ECONOMIA POLITICA - La moneda
LOS INCONVENIENTES PROVOCADOS POR EL
AUMENTO O DISMINUCION DEL
DINERO CUANDO PERMANECE CONSTANTE LA CANTIDAD DE BIENES
Podemos establecer, en general, que entre la cantidad total del dinero en cualquiera de sus
formas y la cantidad de bienes disponibles en el mercado, debe existir una regla fija de
proporcionalidad. Si dicha regla se quiebra, se presentan generalmente dos situaciones, a
cual peor: inflación, cuando se produce un aumento del dinero que excede de las
necesidades monetarias de la población, o dicho en otra forma, la cantidad de dinero es
superior a la cantidad de bienes disponibles; el dinero se envilece con respecto a los bienes,
lo que provoca el alza general de los precios con todos sus inconvenientes; y deflación, que
aparece generalmente cuando el período inflacionista ha llegado al máximo, al producirse
una severa restricción de la cantidad de moneda, y provocando con ello la baja del nivel
general de los precios, con lo cual se entra en un período de depresión.
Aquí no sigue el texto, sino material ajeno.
-- ==== Sys2Proof/Machine/TempOps.lean ====
section
/-! DEFINITION. Temperatures over time (05 R160): what was observed when, in ticks, and how far it strayed from its
mean before the anchor was lost. -/

namespace Sys2Proof.Machine

/-- The changes since tick `b`, newest first, with the one whose value held at `b`. -/
def keepSince (b : Nat) : List (Nat × Int) → List (Nat × Int)
  | [] => []
  | p :: l => if p.1 ≤ b then [p] else p :: keepSince b l

/-- θ_ref is a mean over 3,600 s. -/
abbrev thetaSpan : Nat := 3600 * 10 ^ 9

/-- The earliest tick of which a temperature can still count. -/
def tempFloor (s : State) : Nat := s.margin.lossAt.getD s.clock.ticks.toNat - thetaSpan

/-- The junction temperature since the boot. -/
def tempsOf (s : State) : List (Nat × Int) :=
  if s.power.temps = [] then [(0, s.power.junction)] else s.power.temps

/-- Each value with the ticks from which and before which it held; the newest holds until `hi`. -/
def spansOf : Nat → List (Nat × Int) → List (Nat × Nat × Int)
  | _, [] => []
  | hi, p :: l => (p.1, hi, p.2) :: spansOf p.1 l

/-- How much of [a, b) lies in [c, d). -/
def commonTicks (a b c d : Nat) : Nat := min b d - max a c

/-- The sum of the values over [a, b), with the ticks of it in which there is a value. -/
def tempMean (l : List (Nat × Int)) (a b : Nat) : Int × Nat :=
  (spansOf b l).foldl (fun x p => (x.1 + commonTicks p.1 p.2.1 a b * p.2.2, x.2 + commonTicks p.1 p.2.1 a b)) (0, 0)

/-- The excursion of the values `l` from the mean `ref` over [a, b), as a fraction of 1/128 °C times ticks: a value
counts for `fresh` ticks, and where none counts, or there is no mean, the excursion is `span`. -/
def excursion (span fresh : Nat) (ref : Int × Nat) (l : List (Nat × Int)) (a b : Nat) : Nat × Nat :=
  if ref.2 = 0 then (span * (b - a), 1)
  else
    let parts := (spansOf b l).map fun p =>
      (commonTicks p.1 (min p.2.1 (p.1 + fresh)) a b, (p.2.2 * ref.2 - ref.1).natAbs)
    let known := parts.foldl (fun n p => n + p.1) 0
    (parts.foldl (fun n p => n + p.1 * p.2) 0 + span * ref.2 * (b - a - known), ref.2)

end Sys2Proof.Machine
end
Analicemos las causas originales de estos hechos. Cuando se operaba por trueque, no se
podía obtener nada si no se daba en cambio cierto bien o cierto trabajo. Es evidente que al
introducir la moneda en los cambios, dicha condición no ha podido haber variado en
absoluto. El dinero sólo es un intermediario entre dos bienes que se cambian. Por lo tanto,
la moneda debe estar respaldada por bienes; si el bien no existe, aquélla tampoco debe
existir. Como dice Baudin, el primer acto normal que pone en marcha una circulación
monetaria es un acto de producción, pues yo no puedo esperar obtener cosa alguna en
especie o en moneda, si no proporciono en cambio una utilidad.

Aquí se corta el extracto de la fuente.